-- ==== Sys2Proof/Machine/Regs.lean ====
section
/-! DEFINITION. Accessors of the state: units by number with their defaults, window registers over the stack (07 R155,
17 R397), scalars, predicates, tile maps, and the lanes of a group by stream (06 R134 to R136). Every register is read
and written here. -/

namespace Sys2Proof.Machine

/-! ## Numbering (01_machine R15) -/

/-- The core of a group's key. -/
def coreOf (gk : Nat) : Nat := gk / 32
/-- The slot of a group's key. -/
def slotOf (gk : Nat) : Nat := gk % 32
/-- The logical die of a core (01 R15). -/
def dieOf (c : Nat) : Nat := c / 128
/-- The cluster of a core (01 R15). -/
def clusterOf (c : Nat) : Nat := c / 64

/-! ## Units -/

/-- A core. -/
def State.core (s : State) (c : Nat) : Core := (s.cores.get? c).getD {}
/-- Updates a core. -/
def State.modCore (s : State) (c : Nat) (f : Core → Core) : State := { s with cores := s.cores.put c (f (s.core c)) }
/-- A physical die. -/
def State.die (s : State) (p : Nat) : Die := (s.dies.get? p).getD {}
/-- Updates a physical die. -/
def State.modDie (s : State) (p : Nat) (f : Die → Die) : State := { s with dies := s.dies.put p (f (s.die p)) }
/-- A cluster. -/
def State.cluster (s : State) (k : Nat) : Cluster := (s.clusters.get? k).getD {}
/-- Updates a cluster. -/
def State.modCluster (s : State) (k : Nat) (f : Cluster → Cluster) : State :=
  { s with clusters := s.clusters.put k (f (s.cluster k)) }
/-- A package link. -/
def State.link (s : State) (k : Nat) : Port := (s.links.get? k).getD {}
/-- Updates a package link. -/
def State.modLink (s : State) (k : Nat) (f : Port → Port) : State := { s with links := s.links.put k (f (s.link k)) }
/-- A function. -/
def State.fn (s : State) (f : Nat) : Fn := (s.fns.get? f).getD {}
/-- Updates a function. -/
def State.modFn (s : State) (n : Nat) (f : Fn → Fn) : State := { s with fns := s.fns.put n (f (s.fn n)) }
/-- A context. -/
def State.ctx (s : State) (ck : Nat) : Ctx := (s.ctxs.get? ck).getD {}
/-- Updates a context. -/
def State.modCtx (s : State) (ck : Nat) (f : Ctx → Ctx) : State := { s with ctxs := s.ctxs.put ck (f (s.ctx ck)) }
/-- A queue. -/
def State.queue (s : State) (qk : Nat) : Queue := (s.queues.get? qk).getD {}
/-- Updates a queue. -/
def State.modQueue (s : State) (qk : Nat) (f : Queue → Queue) : State :=
  { s with queues := s.queues.put qk (f (s.queue qk)) }
/-- Updates a grid. -/
def State.modGrid (s : State) (k : Nat) (f : Grid → Grid) : State := { s with grids := s.grids.modify k f }
/-- Updates a team. -/
def State.modTeam (s : State) (k : Nat) (f : Team → Team) : State := { s with teams := s.teams.modify k f }
/-- Updates a group. -/
def State.modGroup (s : State) (gk : Nat) (f : Group → Group) : State := { s with groups := s.groups.modify gk f }
/-- Updates a residency. -/
def State.modRes (s : State) (k : Nat) (f : Res → Res) : State := { s with residencies := s.residencies.modify k f }
/-- Updates an access in flight. -/
def State.modFlight (s : State) (k : Nat) (f : Flight → Flight) : State := { s with flights := s.flights.modify k f }

/-- A fresh number for a grid, team, flight, job or operation; numbers rise in the order of events. -/
def State.fresh (s : State) : Nat × State := (s.nextId, { s with nextId := s.nextId + 1 })

/-- The index of the next free value. DESIGN CHOICE (log 4). -/
def State.freeIdx (s : State) : Nat × State := (s.freeCount, { s with freeCount := s.freeCount + 1 })

/-- The team of a group. -/
def State.teamOf (s : State) (g : Group) : Option Team := s.teams.get? g.team

/-- The grid of a team. -/
def State.gridOf (s : State) (t : Team) : Option Grid := s.grids.get? t.grid

/-- The context key of a group, 0 where its team is gone. -/
def State.ckOf (s : State) (g : Group) : Nat :=
  match s.teamOf g with
  | some t => ((s.gridOf t).map (·.ck)).getD 0
  | none => 0

/-- Tiles of a team's grid (02 R40). -/
def Packet.tiles (p : Packet) : Nat := p.res.toNat / 32 % 32
/-- Weight slots a core (02 R41). -/
def Packet.wslots (p : Packet) : Nat := p.res.toNat / 1024 % 32
/-- Lane slice of a thread in units (02 R41). -/
def Packet.lane (p : Packet) : Nat := p.res.toNat % 32
/-- Threads of a team (02 R44). -/
def Packet.threads (p : Packet) : Nat := p.teamx * p.teamy * p.teamz
/-- Groups of a team (02 R44). -/
def Packet.groups (p : Packet) : Nat := (p.threads + 31) / 32
/-- Cores of a team (02 R41; 04 R83). -/
def Packet.ncores (p : Packet) : Nat := (p.groups + 31) / 32
/-- Scratch granules of a team (04 R86). -/
def Packet.granules (p : Packet) : Nat := (p.scratch + 511) / 512
/-- The die mask (02 R41). -/
def Packet.dies (p : Packet) : Nat := p.hdr.toNat / 2 ^ 16 % 256
/-- The home die (02 R41). -/
def Packet.homeDie (p : Packet) : Nat := p.hdr.toNat / 2 ^ 24 % 8
/-- The priority (02 R41). -/
def Packet.pri (p : Packet) : Nat := p.hdr.toNat / 2 ^ 9 % 4
/-- The grid is co-resident (02 R41; 04 R99). -/
def Packet.cres (p : Packet) : Bool := bitOf p.hdr 8
/-- Teams of a grid (02 R44). -/
def Packet.total (p : Packet) : Nat := p.gridx * p.gridy * p.gridz

/-- The packet of a group's grid. -/
def State.pktOf (s : State) (g : Group) : Option Packet :=
  ((s.teamOf g).bind s.gridOf).map (·.pkt)

/-- A context is privileged when it belongs to the physical function (05 R117). -/
def privilegedCk (ck : Nat) : Bool := ck / 16 = 0

/-! ## Lanes and streams -/

/-- The trap entry of a group: class, PMASK, DMASK, QMASK (17 R396). -/
def Group.trapEntry (g : Group) : Option (Nat × Word × Word × Word) :=
  g.joins.findSome? fun
    | .trap c p d q => some (c, p, d, q)
    | .join .. => none

/-- The thread in a lane. -/
def Group.thread? (g : Group) (l : Nat) : Option Thread := g.lanes.get? l

/-- The lane holds a thread that has not exited. -/
def Group.live (g : Group) (l : Nat) : Bool :=
  match g.lanes.get? l with
  | some t => !t.exited
  | none => false

/-- The lane is in the running handler sub-group (17 R399). -/
def Group.inHandler (g : Group) (l : Nat) : Bool :=
  match g.trapEntry with
  | some (_, p, d, _) => bitOf p l && !bitOf d l && g.live l
  | none => false

/-- The lane waits at a `join` (07 R171). -/
def Group.joined (g : Group) (l : Nat) : Bool :=
  g.joins.any fun
    | .join _ _ _ arr => bitOf arr l
    | .trap .. => false

/-- The lane is parked, queued or has executed `tret` (06 R134). -/
def Group.setAside (g : Group) (l : Nat) : Bool :=
  match g.trapEntry with
  | some (_, p, _, q) => bitOf p l || bitOf q l
  | none => false

/-- Eligible lanes of the handler stream (06 R134, R135). -/
def Group.handlerLanes (g : Group) : List Nat :=
  (List.range 32).filter fun l => g.inHandler l && !g.joined l

/-- Eligible lanes of the main stream. -/
def Group.mainLanes (g : Group) : List Nat :=
  (List.range 32).filter fun l => g.live l && !g.setAside l && !g.joined l

/-- The lanes of a stream (06 R133; 17 R397). -/
def Group.stream (g : Group) (handler : Bool) : List Nat := if handler then g.handlerLanes else g.mainLanes

/-- The counter of a lane (06 R133). -/
def Group.lpcOf (g : Group) (l : Nat) : Word := ((g.lanes.get? l).map (·.lpc)).getD 0

/-- The minimum counter of a stream and its lanes (06 R136). -/
def Group.pick (g : Group) (handler : Bool) : Option (Word × List Nat) :=
  match g.stream handler with
  | [] => none
  | l :: t =>
    let m := t.foldl (fun m k => if (g.lpcOf k).toNat < m.toNat then g.lpcOf k else m) (g.lpcOf l)
    some (m, (l :: t).filter fun k => g.lpcOf k = m)

/-! ## Threads of a group -/

/-- Updates the thread in a lane. -/
def Group.modThread (g : Group) (l : Nat) (f : Thread → Thread) : Group := { g with lanes := g.lanes.modify l f }

/-- Updates the thread in a lane of a group. -/
def State.modThread (s : State) (gk l : Nat) (f : Thread → Thread) : State := s.modGroup gk (·.modThread l f)

/-- A group. -/
def State.group (s : State) (gk : Nat) : Group := (s.groups.get? gk).getD {}

/-- The thread in a lane of a group. -/
def State.thread (s : State) (gk l : Nat) : Thread := ((s.group gk).lanes.get? l).getD {}

/-- The slot and lane at which a thread of a team stands. -/
def State.findThread (s : State) (team tid : Nat) : Option (Nat × Nat) :=
  s.groups.findSome? fun (gk, g) =>
    if g.team = team then
      (g.lanes.findSome? fun (l, t) => if t.tid = tid then some (gk, l) else none)
    else none

/-! ## Window registers -/

/-- The stack entry of window register `i` (07 R155); the handler window lies 32 entries on (17 R397). -/
def Thread.entry (t : Thread) (handler : Bool) (i : Nat) : Nat :=
  (t.wb + (if handler then 32 else 0) + i) % 96

/-- A window register in a stream (07 R155; 17 R397). -/
def Thread.reg (t : Thread) (handler : Bool) (i : Nat) : Word := t.stack.read 0 (t.entry handler i)

/-- A write of a whole register clears its poison (16 R387). -/
def Thread.setEntry (t : Thread) (e : Nat) (v : Word) : Thread :=
  { t with stack := t.stack.write 0 e v, poison := t.poison.del e }

/-- Writes a window register. -/
def Thread.setReg (t : Thread) (handler : Bool) (i : Nat) (v : Word) : Thread := t.setEntry (t.entry handler i) v

/-- The value of `n` registers from `i` on, the lowest first. -/
def Thread.regs (t : Thread) (handler : Bool) (i : Nat) : Nat → Nat
  | 0 => 0
  | n + 1 => (t.reg handler i).toNat + 2 ^ 32 * t.regs handler (i + 1) n

/-- Writes consecutive window registers. -/
def Thread.setRegs (t : Thread) (handler : Bool) (i : Nat) : Nat → Nat → Thread
  | 0, _ => t
  | n + 1, v => (t.setReg handler i (BitVec.ofNat 32 v)).setRegs handler (i + 1) n (v / 2 ^ 32)

/-- Writes `n` consecutive entries from the entry of register `i`. -/
def Thread.setEntries (t : Thread) (e : Nat) : Nat → Nat → Thread
  | 0, _ => t
  | n + 1, v => (t.setEntry (e % 96) (BitVec.ofNat 32 v)).setEntries (e + 1) n (v / 2 ^ 32)

/-! ## Predicates -/

/-- `p0` reads as true (01 R22). -/
def Thread.pred (t : Thread) (k : Nat) : Bool := k = 0 || bitOf t.preds k

/-- A write to `p0` is discarded (01 R22); a write clears the predicate's poison. -/
def Thread.setPred (t : Thread) (k : Nat) (b : Bool) : Thread :=
  if k = 0 then t
  else { t with preds := if b then t.preds ||| (1#8 <<< k) else t.preds &&& ~~~(1#8 <<< k)
                poison := t.poison.del (96 + k) }

/-- The guard of a lane (05 R112). -/
def Thread.guard (t : Thread) (h : Head) : Bool := t.pred h.gp != h.neg

/-! ## Scalars and tile maps -/

/-- A scalar (01 R21). -/
def Group.scalar (g : Group) (i : Nat) : Word := g.scal.read 0 i

/-- Writes a scalar. -/
def Group.setScalar (g : Group) (i : Nat) (v : Word) : Group :=
  { g with scal := g.scal.write 0 i v, spoison := g.spoison.del i }

/-- Consecutive scalars as one value. -/
def Group.scalars (g : Group) (i : Nat) : Nat → Nat
  | 0 => 0
  | n + 1 => (g.scalar i).toNat + 2 ^ 32 * g.scalars (i + 1) n

/-- Writes consecutive scalars. -/
def Group.setScalars (g : Group) (i : Nat) : Nat → Nat → Group
  | 0, _ => g
  | n + 1, v => (g.setScalar i (BitVec.ofNat 32 v)).setScalars (i + 1) n (v / 2 ^ 32)

/-- A tile map (12 R291). -/
def Group.tileMap (g : Group) (i : Nat) : QWord := g.tm.read 0 i
/-- A rejoin mask (07 R178). -/
def Group.rmask (g : Group) (i : Nat) : Word := g.rm.read 0 i

/-! ## Counters -/

/-- Sets the counter of a lane. -/
def Group.setLpc (g : Group) (l : Nat) (v : Word) : Group := g.modThread l fun t => { t with lpc := v }

/-- Advances a lane by one (06 R133), modulo 2^32 (05 R100). -/
def Group.advance (g : Group) (l : Nat) : Group := g.modThread l fun t => { t with lpc := t.lpc + 1, wait := .none }

/-- Every lane of a list goes to its next instruction. -/
def Group.advanceAll (g : Group) (ls : List Nat) : Group := ls.foldl Group.advance g

/-! ## What a word reads and writes -/

end Sys2Proof.Machine

namespace Sys2Proof

/-- Registers that a field occupies under the kind it holds. -/
def Raw.regCount (r : Raw) (field : Nat) (v : BitVec 12) : Nat :=
  (((r.accepts field).find? fun kw => kw.1 = kindOf v).map (·.2)).getD 1

/-- The C field of an instruction that has one (05 R200), with its registers. -/
def Raw.cUse (r : Raw) : List (Nat × Nat × Nat) :=
  let op := r.op.toNat
  if r.u.toNat ≤ 1 && usesC op && !(r.u = 1 && ((0x39 ≤ op && op ≤ 0x3C) || 0x50 ≤ op)) && op < 0x80 then
    let c : BitVec 12 := r.imm.extractLsb' 0 12
    [(kindOf c, indexOf c, if op = 0x2D ∨ op = 0x38 then 1 else (Ty.ofCode r.f.toNat).regs)]
  else []

/-- D is read as well: `loop` (07 R153) and a conversion into an element of a register (09 R219). -/
def Raw.readsD (r : Raw) : Bool :=
  r.key = 0x30E || (r.op = 0x40 && r.u.toNat ≤ 1 && (Ty.ofCode r.f.toNat).slot < 32)

/-- Kinds, indexes and register counts that a word reads: A, B but for the flag of `ld.nr`, C, and D where it is read. -/
def Raw.reads (r : Raw) : List (Nat × Nat × Nat) :=
  [(kindOf r.a, indexOf r.a, r.regCount 2 r.a)]
    ++ (if r.key = 0x181 then [] else [(kindOf r.b, indexOf r.b, r.regCount 3 r.b)])
    ++ r.cUse ++ (if r.readsD then [(kindOf r.d, indexOf r.d, r.regCount 1 r.d)] else [])

/-- Kinds, indexes and register counts that a word writes: D, the flag of `ld.nr`, the predicate of a status. -/
def Raw.writes (r : Raw) : List (Nat × Nat × Nat) :=
  [(kindOf r.d, indexOf r.d, r.regCount 1 r.d)]
    ++ (if r.key = 0x181 then [(2, indexOf r.b, 1)] else [])
    ++ (if r.key = 0x220 ∨ r.key = 0x221 then [(2, r.immBits 11 3, 1)] else [])

end Sys2Proof

namespace Sys2Proof.Machine

/-- A register use that waits on a long-latency producer: an entry covers all lanes, so a pending write in any lane holds
every lane's access (06 R141). -/
def Group.usePending (g : Group) (handler : Bool) (ls : List Nat) (u : Nat × Nat × Nat) : Bool :=
  let held (e : Nat) : Bool := g.lanes.any fun t => t.2.pend.contains e
  match u with
  | (0, i, n) => (List.range n).any fun k => ls.any fun l =>
      match g.lanes.get? l with
      | some t => held (t.entry handler (i + k))
      | none => false
  | (1, i, n) => (List.range n).any fun k => g.spend.contains (i + k)
  | (2, i, _) => i ≠ 0 && held (96 + i)
  | _ => false

/-- The stack entries of a destination: 96 stands for no register, and 97 for a window that has ceased to exist (17 R397). -/
def stackEntries (d n : Nat) : List Nat := if 96 ≤ d then [] else (List.range n).map fun i => (d + i) % 96

/-- The entries that a result occupies are no longer pending. -/
def Thread.unpend (t : Thread) (es : List Nat) : Thread := { t with pend := t.pend.filter fun e => !es.contains e }

/-- Delivers a long-latency result to `n` stack entries from `d` on: a value, or poison of an origin (10 R490; 16 R387). -/
def Thread.deliver (t : Thread) (d n origin : Nat) (v : Option Nat) : Thread :=
  if 96 ≤ d then t
  else
    let es := stackEntries d n
    let t := t.unpend es
    match v with
    | some v => t.setEntries d n v
    | none => { t with poison := es.foldl (fun p e => p.put e origin) t.poison }

/-- The origin of the poison that a lane reads through a use, with the operand code (16 R387). -/
def Group.usePoison (g : Group) (handler : Bool) (l : Nat) (u : Nat × Nat × Nat) : Option (Nat × Nat) :=
  match u with
  | (0, i, n) =>
    (g.lanes.get? l).bind fun t => (List.range n).findSome? fun k =>
      (t.poison.get? (t.entry handler (i + k))).map fun o => (i + k, o)
  | (1, i, n) => (List.range n).findSome? fun k => (g.spoison.get? (i + k)).map fun o => (0x200 + i + k, o)
  | (2, i, _) => if i = 0 then none else
      (g.lanes.get? l).bind fun t => (t.poison.get? (96 + i)).map fun o => (0x400 + i, o)
  | _ => none

end Sys2Proof.Machine
end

_What the exercise asks_
Above are the entries. Quote exactly the lines from the one bearing "def State.group (s" through the one bearing "on (17 R397). -/".

_Your response_
def State.group (s : State) (gk : Nat) : Group := (s.groups.get? gk).getD {}

/-- The thread in a lane of a group. -/
def State.thread (s : State) (gk l : Nat) : Thread := ((s.group gk).lanes.get? l).getD {}

/-- The slot and lane at which a thread of a team stands. -/
def State.findThread (s : State) (team tid : Nat) : Option (Nat × Nat) :=
  s.groups.findSome? fun (gk, g) =>
    if g.team = team then
      (g.lanes.findSome? fun (l, t) => if t.tid = tid then some (gk, l) else none)
    else none

/-! ## Window registers -/

/-- The stack entry of window register `i` (07 R155); the handler window lies 32 entries on (17 R397). -/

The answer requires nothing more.